DHSS immediately referred its findings to the Centers for Medicare & Medicaid Services (CMS), the proper federal investigative authority into Clinical Laboratory Improvement Amendments of 1988 (CLIA) laboratories. An immediate investigation ensued into the processes conducted by Planned Parenthood's contracted laboratory, Boyce and Bynum Professional Services, which handles fetal tissue.
The Planned Parenthood contracted lab cooperated with state and federal investigators who met with individual clinicians and doctors, which confirmed the serious concerns regarding the analysis and handling of fetal tissue provided by Planned Parenthood of St. Louis. As a result of these investigations, on May 7, 2019, the laboratory was found to not be in compliance with Condition-level CLIA requirements and provisionally lost its accreditation with the College of American Pathologists. Specifically, the investigation was undertaken to determine why women remained pregnant after the abortion provider and the laboratory confirmed the presence of fetal parts and tissue in the post-surgical abortion pathological examination.
A failed surgical abortion--a very rare complication--in which a woman remains pregnant after a surgical procedure, can usually be detected by the examination of fetal tissue confirming the abortion was performed both by the physician performing the abortion and pathological examination by an accredited laboratory. State law and standard of care require the physician to grossly examine tissue at the time of the procedure.
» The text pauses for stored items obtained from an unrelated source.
-- ==== Sys2Proof/Tests/Slice0.lean ====
section
/-! SUPPORT. Tests: words of the spec's encodings and what they decode to; an ill-formed term for each check; results that the spec's tables and
worked examples give; and, for each statement's hypotheses, a state and operands that meet them together. -/

open Sys2Proof Sys2Proof.Machine Sys2Proof.Safety

namespace Sys2Proof.Tests

set_option maxRecDepth 20000
-- One theorem after another: many at a time take more memory than the check allows.
set_option Elab.async false

/-! ## Small instructions and states -/

def g7 : Guard := ⟨false, false, 7⟩
/-- A guard that is false in every thread of a fresh fibre: p0. -/
def g0 : Guard := ⟨false, false, 0⟩
def vf (d a b c : Nat) (mods : Nat := 0) (g : Guard := g7) : VF :=
  ⟨BitVec.ofNat 6 d, BitVec.ofNat 6 a, BitVec.ofNat 6 b, BitVec.ofNat 6 c, BitVec.ofNat 6 mods, 0, 0, 0, 0, 0, g⟩
def sf (d a imm : Nat) (g : Guard := g7) : SF := ⟨BitVec.ofNat 6 d, BitVec.ofNat 6 a, BitVec.ofNat 20 imm, g⟩
def mf (d a b off : Nat) (g : Guard := g7) : MF := ⟨BitVec.ofNat 6 d, BitVec.ofNat 6 a, BitVec.ofNat 6 b, BitVec.ofNat 20 off, 0, false, 0, 15, g⟩
def xf (td ta tb v : Nat) (g : Guard := g7) : XF :=
  ⟨BitVec.ofNat 4 td, BitVec.ofNat 4 ta, BitVec.ofNat 4 tb, BitVec.ofNat 6 v, false, false, false, false, 0, 0, 0, g⟩

/-- One fibre of sixteen threads, all in the bundle that issues next; every register zero. -/
def base : State := State.reset.withFetchWord 64 0

/-- A register written in every lane. -/
def setReg (s : State) (n : Nat) (v : Nat → Word) (tag : Tag := .raw) : State := match s.cur with
  | some r => s.putReg r n ((List.range 16).map fun l => (l, ⟨v l, tag, false⟩)) .general
  | none => s

/-- A change of the fibre, and of its team. -/
def setFibre (s : State) (f : Fibre → Fibre) : State := match s.cur with | some r => s.modFibre r f | none => s
def setTeam (s : State) (f : Team → Team) : State := match s.cur with | some r => s.modTeam r.team f | none => s
def setThreads (s : State) (g : Nat → Thread → Thread) : State := setFibre s fun f => { f with threads := f.threads.zipIdx.map fun (t, l) => g l t }

/-- A page table of one table at address 0: virtual 1 GiB to 2 GiB is local address 0 to 1 GiB, writable and executable. -/
def mapped (s : State) : State := { s with mem := [(0, 1), (8, 0x1D)] }

/-- Base of the mapped range. -/
def vbase : Nat := 0x40000000

/-! ## Meeting hypotheses -/

/-- A state and a context that meet P. -/
def Met (i : Instr) (n : Names) (P : State → Ctx → Prop) : Prop := ∃ s c, issuing i n s = some c ∧ P s c

theorem meets {i : Instr} {n : Names} (s : State) {Q : State → Ctx → Prop} (p : Ctx → Bool) (hq : ∀ c, p c = true → Q s c)
    (h : (issuing i n s).any p = true) : Met i n Q := by
  cases hc : issuing i n s with
  | none => rw [hc] at h; exact absurd h (by simp)
  | some c => rw [hc] at h; exact ⟨s, c, hc, hq c (by simpa using h)⟩

theorem meetsD {i : Instr} {n : Names} (s : State) (P : Ctx → Prop) [DecidablePred P] {Q : State → Ctx → Prop} (hq : ∀ c, P c → Q s c)
    (h : (issuing i n s).any (fun c => decide (P c)) = true) : Met i n Q :=
  meets s (fun c => decide (P c)) (fun c hc => hq c (by simpa using hc)) h

/-- Rows that pass their checks. -/
def cleanB (c : Ctx) (xs : List (Src × Option Tag)) : Bool := c.act.all fun l => (laneRowErr xs l).isNone
theorem clean_of {c : Ctx} {xs : List (Src × Option Tag)} (h : cleanB c xs = true) : clean c xs := fun l hl => by
  simpa using (List.all_eq_true.mp h) l hl

/-- Format V: some state and context meet `ready`, with an active lane. -/
def Ready (i : Instr) (n : Names) (f : VF) (xs : Ctx → List (Src × Option Tag)) : Prop := ∃ s c, ready i n f s c (xs c) ∧ c.act ≠ []
theorem ready_of {i : Instr} {n : Names} {f : VF} {xs : Ctx → List (Src × Option Tag)} (s : State)
    (h : (issuing i n s).any (fun c => permWidthOk f c.w && cleanB c (xs c) && !c.act.isEmpty) = true) : Ready i n f xs := by
  cases hc : issuing i n s with
  | none => rw [hc] at h; exact absurd h (by simp)
  | some c =>
    rw [hc] at h
    simp only [Option.any_some, Bool.and_eq_true, Bool.not_eq_true', List.isEmpty_eq_false_iff] at h
    exact ⟨s, c, ⟨hc, h.1.1, clean_of h.1.2⟩, h.2⟩

/-- One, two and three sources of format V, as the element-wise statements take them. -/
def Ready1 (i : Instr) (ty : ETy) (f : VF) (t : Option Tag) : Prop := Ready i (vNames f true 1) f fun c => [(c.srcA f ty, t)]
def Ready2 (i : Instr) (ty : ETy) (f : VF) (t u : Option Tag) : Prop := Ready i (vNames f true 2) f fun c => [(c.srcA f ty, t), (c.srcB f ty, u)]
def Ready3 (i : Instr) (ty : ETy) (f : VF) (t : Option Tag) : Prop :=
  Ready i (vNames f true 3) f fun c => [(c.srcA f ty, t), (c.srcB f ty, t), (c.srcC f ty, t)]

/-! ## Hypotheses of the arithmetic statements -/

/-- Statements on integer and logic results: the register operands of the highest window register, and of d equal to a. -/
theorem test_meets_integer_results :
    Ready2 (.iadd .i64 (vf 55 1 2 0)) .i64 (vf 55 1 2 0) none none ∧ Ready2 (.isub .n8 (vf 1 1 63 0)) .n8 (vf 1 1 63 0) none none ∧
    Ready2 (.imul .i32 (vf 3 1 2 0)) .i32 (vf 3 1 2 0) none none ∧ Ready2 (.imul .i32 (vf 3 1 2 1)) .i32 (vf 3 1 2 1) none none ∧
    Ready2 (.imul .i32 (vf 3 1 2 2)) .i32 (vf 3 1 2 2) none none ∧ Ready3 (.imad .i32 (vf 3 1 2 3)) .i32 (vf 3 1 2 3) none ∧
    Ready2 (.idiv .i32 (vf 3 1 2 0)) .i32 (vf 3 1 2 0) none none ∧ Ready2 (.irem .n32 (vf 3 1 2 0)) .n32 (vf 3 1 2 0) none none ∧
    Ready2 (.imin .i8 (vf 3 1 2 0)) .i8 (vf 3 1 2 0) none none ∧ Ready2 (.imax .i8 (vf 3 1 2 0)) .i8 (vf 3 1 2 0) none none ∧
    Ready2 (.iabsd .i8 (vf 3 1 2 0)) .i8 (vf 3 1 2 0) none none :=
  ⟨ready_of base (by decide), ready_of base (by decide), ready_of base (by decide), ready_of base (by decide), ready_of base (by decide),
    ready_of base (by decide), ready_of base (by decide), ready_of base (by decide), ready_of base (by decide), ready_of base (by decide),
    ready_of base (by decide)⟩

theorem test_meets_shifts : Ready2 (.shl .b32 (vf 3 4 5 0)) .b32 (vf 3 4 5 0) none none ∧ Ready2 (.shr .b64 (vf 3 4 5 0)) .b64 (vf 3 4 5 0) none none ∧
    Ready2 (.sar .i64 (vf 3 4 5 0)) .i64 (vf 3 4 5 0) none none ∧ Ready2 (.rot .b32 (vf 3 4 5 0)) .b32 (vf 3 4 5 0) none none :=
  ⟨ready_of base (by decide), ready_of base (by decide), ready_of base (by decide), ready_of base (by decide)⟩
Further inquiry as to why failed surgical abortions occurred without the patient knowing that she was still pregnant led to an investigation that at this point in time discovered deficiencies in the contracted laboratory's processes related to the examination of fetal tissue. The investigation into additional reasons for this is ongoing but has been limited by the refusal of Planned Parenthood providers who performed the abortions to be interviewed.
The Planned Parenthood contracted laboratory fully cooperated with all aspects of the investigation and was informed Thursday, June 6, by CMS that their accreditation was restored with the College of American Pathologists, which allows DHSS to release this important information publicly at this time.
"I appreciate the collaboration with our state and federal regulators diligently working to ensure we uphold our duty to protect and inform the public about any health and safety concerns regarding any one of more than 4,000 health facilities in Missouri," said Dr. Randall Williams, director of DHSS. "The findings at Planned Parenthood's contracted laboratory contributed to adverse patient outcomes. It's important to note that the Planned Parenthood contracted laboratory is able to regain accreditation based on their willingness to fully comply with the investigation. It's the contracted laboratory's responsibility to ensure they are at all times following the CLIA requirements and to implement the corrective action plan to improve patient safety."